Из «замкнутого круга» под нажимом обстоятельств и уговоров своей соседки по кабинету Оливье снова удалось вырваться.
– Ну что ты дурака валяешь? – говорила ему соседка. Начал – закончи! Что ты, как маленький.
– Не хочу, мне стало неинтересно.
– Ой, Оливье, да плевать на твой интерес. Что ты с ним носишься? У тебя будет та же самая преподавательская работа, но лучше и за большие деньги.
– Мне всё надоело.
– Надоело? У тебя депрессия? Так признайся себе в этом. Попринимай таблетки, а главное, возьми себя в руки.
– Я не могу.
– Да что ты так распустился! Могу – не могу. Хватит нудить. Восстановись в школе и закончи. Через самое трудное ты уже прошёл. Давай!
Оливье рассказывал подруге о диссертации и вновь ему показалось, что он затеял что-то стоящее, интересное. Он потерял год, но со следующего сентября вновь взялся за дело. Неожиданно для комитета он всё закончил уже к зиме. Включил все свои ресурсы «отличника» и прекрасно справился. Защита прошла блестяще, ему делали комплименты, на этот раз Оливье понимал, что они заслужены. Было приятно. Весь второй семестр уже после защиты он преподавал семинар и интенсивно искал работу. Согласился он на первую позицию, которая стала реальной. Интервью на кампусе в маленьком канадском политехническом университете «Квантлин», они ему сразу намекнули, что возьмут. Дженнифер с радостью согласилась ехать в Британскую Колумбию; в Канаде бесплатная медицина, очень удачно. Оливье совершенно не насторожился тем, что университет технический. Ну и пусть, какая разница.
Сейчас он едва достигал своей инженерной зарплаты в Силиконовой долине. Канада – не Калифорния, там жить дешевле. Они даже купили небольшой домик. Дженнифер возится в саду, Оливье преподает все курсы по-французски, даже пару усложнённых с элементами цивилизации.

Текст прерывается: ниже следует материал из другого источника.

-- ==== Sys2Proof/Machine/State.lean ====
section
/-! DEFINITION. The state of the module, the state after reset, and the reasons a step can stop. -/

namespace Sys2Proof.Machine

/-- The last write of an 8-byte word of memory: the number of the step, counted from 1 (0: never), the agent that made it, what
the word held before, and the streams in which the agent has accessed it since, the write among them (R26, R40, R209, R316). -/
structure Written where
  at_ : Nat := 0
  agent : Nat := 0
  old : Nat := 0
  strms : BitVec 8 := 0
  deriving DecidableEq, Repr

/-- A translation that a unit caches (R270): the page's level, its leaf entry and where it came from. -/
structure Leaf where
  asid : BitVec 16
  /-- the virtual address of the page's first byte -/
  page : Nat
  lvl : Nat
  /-- where the entry lies, and the entry as last read or updated -/
  entry : Nat
  pte : Word
  /-- pinned by held ranges of launches (R276) -/
  pins : List Nat := []
  /-- G was set in the entry or in a pointer above it, which makes its whole subtree global (R264) -/
  glob : Bool := false
  deriving DecidableEq, Repr

/-- A pointer entry that a unit caches (R270): the table that the walk of `va` above level `lvl` reaches. -/
structure Pointer where
  asid : BitVec 16
  /-- the virtual address with the bits below the level's page dropped -/
  top : Nat
  lvl : Nat
  table : Nat
  /-- G was set in it or in a pointer above it -/
  glob : Bool := false
  deriving DecidableEq, Repr

/-- A walk in progress (R271): the request that began it and those that have joined it, oldest first. -/
structure XlatWalk where
  req : XlatReq
  joined : List XlatReq := []
  deriving DecidableEq, Repr

/-- An ATS translation of a host page that a unit caches (R390): the context and page that asked, and the host page. -/
structure AtsEntry where
  asid : BitVec 16
  va : Nat
  host : Nat
  deriving DecidableEq, Repr

/-- One translation unit (R270, R271, R279). -/
structure XlatUnit where
  leaves : List Leaf := []
  pointers : List Pointer := []
  /-- the walks in progress, one to a walker, oldest first -/
  walks : List XlatWalk := []
  /-- the wait list, in arrival order -/
  waits : List XlatReq := []
  /-- misses that the L2 slices hold while the wait list is full, in arrival order -/
  misses : List XlatReq := []
  /-- page requests outstanding: tag, page, asid, write, origin, corr -/
  requests : List (Nat × Word × BitVec 16 × Bool × Nat × BitVec 32) := []
  /-- a post to the fault ring that is held while the ring is full -/
  held : List (Nat × Word × BitVec 16 × Bool × Nat × BitVec 32) := []
  /-- the ATS translations that the unit caches, newest first (R390) -/
  ats : List AtsEntry := []
  nextTag : Nat := 0
  deriving DecidableEq, Repr

/-- A line that L2 holds (R269, R272): its post, its virtual tag, and the leaf that its walk found, with its permissions and
the state of D. The L1 caches of the listed cores hold the line too. -/
structure Line where
  post : Nat
  asid : BitVec 16
  va : Nat
  leaf : Leaf
  l1 : List Nat := []
  /-- it holds data that a core has written through it and that has not been written back (R382) -/
  dirty : Bool := false
  deriving DecidableEq, Repr

/-- A held range (R247, R276). -/
structure Range where
  base : Nat
  len : Nat
  write : Bool
  /-- obtained by LEASEX (R245), and by the task of which n -/
  extra : Bool
  task : Nat := 0
  deriving DecidableEq, Repr

/-- A context as the runtime's context table gives it (log entry 4): root of its tables, energy quota and count. -/
structure Context where
  ptroot : Word := 0
  equota : Word := 0
  ecount : Word := 0
  /-- suspended because ECOUNT reached EQUOTA (R304) -/
  stopped : Bool := false
  deriving DecidableEq, Repr

/-- A peer window PWINw (R392). -/
structure PeerWindow where
  base : Word := 0
  size : BitVec 32 := 0
  peer : BitVec 16 := 0
  pasid : BitVec 16 := 0
  ports : BitVec 32 := 0
  up : Bool := false
  roff : Word := 0
  deriving DecidableEq, Repr

/-- What the host completer answers for a host page (R390). -/
inductive HostAnswer where
  | data
  /-- Unsupported Request or Completer Abort -/
  | error
  | poison
  deriving DecidableEq, Repr

/-- What a peer's tables give for a page of a context (R392): the page's number in the peer's memory, and whether the entry
allows reads and writes and carries U. -/
structure PeerLeaf where
  frame : Nat
  r : Bool := true
  w : Bool := true
  u : Bool := true
  deriving DecidableEq, Repr

/-- What a peer answers for a page: a translation, or the cause of its fault. -/
inductive PeerAnswer where
  | leaf (l : PeerLeaf)
  | fault (c : Cause)
  deriving DecidableEq, Repr

/-- An entry of the remote translation cache (R392), tagged by window and by page of the peer's address. -/
structure RemoteEntry where
  win : Nat
  page : Nat
  leaf : PeerLeaf
  deriving DecidableEq, Repr

/-- A burst whose transfer over the vertical bus has mismatched (R365, R368). -/
structure Burst where
  paddr : Nat
  stack : Nat
  ch : Nat
  pch : Nat
  write : Bool
  corr : BitVec 32
  tries : Nat := 1
  beats : BitVec 8
  group : Nat
  reflo : Nat
  /-- the groups of the third transfer, whose lanes are to be walked -/
  walk : Option (List Nat) := none
  lane : Nat := 0x7F
  spare : Nat := 0xFF
  deriving DecidableEq, Repr

/-- What the host's read through BAR 4 is answered with (R389, R403). -/
inductive WindowAnswer where
  | data (bs : List Byte)
  /-- Completer Abort -/
  | abort
  /-- a poisoned completion -/
  | poisoned
  deriving DecidableEq, Repr

/-- An uncorrectable error that the codes of R382 find: in a 32-bit word of a core's pool window, of a lane slice or of an
accumulator tile, in the data of an L2 line, or in the tag or directory entry of one. -/
inductive Upset where
  | pool (core word : Nat)
  | slice (hart reg lane word : Nat)
  | tile (core acc elem : Nat)
  | line (k : Nat)
  | entry (k : Nat)
  deriving DecidableEq, Repr

/-- What level 3 reaches through the sill (R407): the pool of a core at an offset, or a page at a physical address. -/
inductive SillPlace where
  | pool (core off : Nat)
  | page (paddr : Nat)
  deriving DecidableEq, Repr

/-- A firmware image (R399): which it is, the SHA-256 of the key that signs it, whether its signature verifies, and its security
version. -/
structure Firmware where
  image : Nat := 0
  keyHash : List Byte := List.replicate 32 0
  signed : Bool := true
  version : Nat := 0
  deriving DecidableEq, Repr

/-- One choice of what moves next (log entry 5). -/
inductive Turn where
  /-- an event of the opcode table, with what the surroundings supply -/
  | event (i : Instr)
  /-- the hart of this core and slot -/
  | hart (core slot : Nat)
  /-- reference periods that pass -/
  | time (n : Nat)
  /-- a core's copy engine moves the next piece of the task that it stages or commits, or performs the next posted atomic of
  the hart in a slot (R322, R338, R340) -/
  | piece (core slot : Nat)
  /-- a cached translation that a unit drops of its own accord (R273) -/
  | evict (unit k : Nat)
  /-- what a peer's tables hold for a page from now on (R392), or an entry that the remote translation cache gives up -/
  | peerPage (key : Nat) (a : PeerAnswer)
  | dropRemote (k : Nat)
  /-- a line that L2 gives up, or that only L1 gives up, of its own accord (R269) -/
  | dropLine (k : Nat) (l1 : Bool)
  /-- an uncorrectable error outside the HBM stacks (R382) -/
  | upset (u : Upset)
  /-- the host enables PCIe features, and sets the exponent of BAR 4's size (R385) -/
  | hostEnable (pcie : BitVec 4) (bar4 : Nat)
  /-- the host's own store of 1, 2, 4 or 8 bytes to its memory (R390) -/
  | hostStore (a n v : Nat)
  /-- the host's access through the sill at debug level 3: a read of bytes, or a write (R407) -/
  | sill (place : SillPlace) (bytes : Nat) (write : Option Nat)
  /-- the host's request of the standard SPDM measurement exchange (R400) -/
  | spdm (request : List Byte)
  /-- a firmware update: the new image, and what it raises the fused minimum to, and a fuse that revokes a key hash (R399) -/
  | update (f : Firmware) (least : Nat)
  | revoke (key : Nat)
  deriving DecidableEq, Repr

/-- Why the stacks keep a request back (R368): the burst of 64 bytes that it needs is being transferred again, or the channel that
the burst lies in holds new requests. -/
inductive Holdup where
  | burst (k : Nat)
  | chan (c : Nat)
  deriving DecidableEq, Repr

/-- A trace session of a queue (R408 to R412), with the parts that the debug level granted. -/
structure Trace where
  base : Word
  log : Nat
  opt : Nat
  sk : Nat
  slog : Nat
  sbase : Word
  stseq : Word
  sthart : Nat
  stwc : Nat
  /-- records written, and samples latched -/
  count : Nat := 0
  samples : Nat := 0
  /-- the reference time of the last sample -/
  latched : Option Nat := none
  corr : BitVec 32
  deriving DecidableEq, Repr

/-- One work queue (R328). -/
structure Queue where
  base : Word := 0
  en : Bool := false
  asid : BitVec 16 := 0
  weight : BitVec 8 := 1
  prio : Nat := 0
  log2sz : Nat := 4
  head : BitVec 32 := 0
  tail : BitVec 32 := 0
  code : BitVec 8 := 0
  /-- the WAITMEM in force: address, threshold and CORR -/
  blocked : Option (Word × Word × BitVec 32) := none
  /-- pending SIGNALs: address, addend, CORR and the launches to wait for -/
  signals : List (Word × Word × BitVec 32 × List Nat) := []
  deficit : Nat := 0
  /-- when the head packet became eligible (R329) -/
  since : Option Nat := none
  trace : Option Trace := none
  deriving DecidableEq, Repr

/-- Where a launch has got to. -/
inductive LaunchPhase where
  /-- resolving its declared lease ranges (R276) -/
  | leases
  | walking
  /-- refused, or its leases failed: no task starts -/
  | ended
  /-- stopped by DRAIN: the cursor is written when its tasks end (R344) -/
  | draining
  | suspended
  deriving DecidableEq, Repr

/-- An iteration that waits for a core: n, X, the outermost ORDER of which it begins a new iteration (R344) and, for a
cut task, the address of its image. -/
structure Iteration where
  n : Nat
  x : List Word
  lev : Nat := 6
  image : Option Word := none
  since : Nat := 0
  deriving DecidableEq, Repr

/-- A launch in flight (R332 to R346). -/
structure Launch where
  queue : Nat
  asid : BitVec 16
  ptroot : Word
  corr : BitVec 32
  addr : Word
  /-- the 512 bytes of the record -/
  record : List Byte
  /-- the tile descriptors of the slots in use, IN0 to IN7 and OUT0 to OUT3, as read when the launch was taken -/
  slots : List (List Byte) := []
  phase : LaunchPhase := .leases
  /-- the declared ranges are held (R276) -/
  resolved : Bool := false
  /-- the walk's place: the entry of each level with its X, outermost first; none before the first iteration -/
  walk : Option (List (Nat × Word)) := none
  /-- the number of the next iteration -/
  next : Nat := 0
  walkDone : Bool := false
  waiting : List Iteration := []
  /-- the highest n that has started, plus one -/
  started : Nat := 0
  ntask : Nat := 0
  /-- the TCAUSE code of the first failure -/
  failure : Option Nat := none
  held : List Range := []
  /-- the lease slot and the page of it that are still to resolve -/
  pend : Nat := 0
  pendPage : Nat := 0
  /-- the answer to the page request that its resolution made, if one has come: resident or refused (R279) -/
  answer : Option Bool := none
  /-- first page and number of pages of the ranges that FORCE has removed while its ranges were still to resolve (R277) -/
  forced : List (Nat × Nat) := []
  /-- CN and CX of a RESUME that has not reached its place (R345) -/
  cursor : Option (Nat × List Word) := none
  /-- where a DRAIN has stopped the walker (R344) -/
  stop : Option (Nat × List Word) := none
  /-- the area of a DRAIN or CUT, and the bytes of it that images use -/
  area : Word := 0
  used : Nat := 0
  dlev : Nat := 0
  /-- its suspension is that of R304, which a quota grant lifts -/
  energy : Bool := false
  /-- LCODE of a launch that has ended before its tasks (R343) -/
  lcode : Nat := 1
  /-- an attested mark kernel (R404), and the physical pages of its code when it was measured -/
  attested : Bool := false
  code : List Nat := []
  /-- the walker that took it, 0 to 7 -/
  walker : Nat := 0
  deriving DecidableEq, Repr

/-- A LEASEX in progress (R245, R276). -/
structure LeaseReq where
  core : Nat
  bar : Nat
  launch : Nat
  n : Nat := 0
  base : Word
  len : Word
  write : Bool
  asid : BitVec 16
  ptroot : Word
  page : Nat := 0
  /-- the answer to its page request, if one has come -/
  answer : Option Bool := none
  /-- first page and number of pages of the ranges that FORCE has removed since it began (R277) -/
  forced : List (Nat × Nat) := []
  corr : BitVec 32
  deriving DecidableEq, Repr

/-- A STAMP in progress (R131, R405). -/
structure StampReq where
  core : Nat
  hart : Nat
  bar : Nat
  region : Word
  len : Word
  manifest : Word
  asid : BitVec 16
  ptroot : Word
  launch : Nat
  n : Word
  handler : Bool
  /-- CORR of its launch, and the key under which its lines are held -/
  corr : BitVec 32 := 0
  key : Nat := 64
  deriving DecidableEq, Repr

Студентов, прекрасно говорящих по-французски, тут немало. Они из Квебека, готовятся быть инженерами.
Оливье сидел в кабинете, приходил мальчик-первокурсник, на него ушло минут двадцать. Сейчас было ясно, что больше никто не придёт. Можно было идти домой, но Оливье всё медлил: домой не хотелось. Странное чувство. С одной стороны, семья – это всё что у него есть. Он бы вообще без них пропал, жизнь была бы совсем пуста, но с другой стороны… постаревшая, быстро увядшая Дженнифер. Любящая, никогда не жалующаяся жена, но когда Оливье на неё смотрел, он никогда не мог отделаться от ощущения, что с другим парнем она была бы благополучнее, что это он, Оливье, не смог сделать её счастливой, с ним она знала бедность и лишения. А ведь этого могло бы и не быть. Ну да, теперь она жена доктора Кларинваля, профессора, заведующего целым департаментом. Есть чем гордиться! Какой-такой департамент в техническом университете? Зато здесь никто не настаивал на публикациях, а Оливье только того и надо было.
Он стал отцом почти слепой дочери с генетическим заболеванием, которое передалось по его линии, какая отдалённая тётушка, о которой он никогда и не слышал, а потом узнал. Это он в этой болезни виноват, Дженнифер ни при чём.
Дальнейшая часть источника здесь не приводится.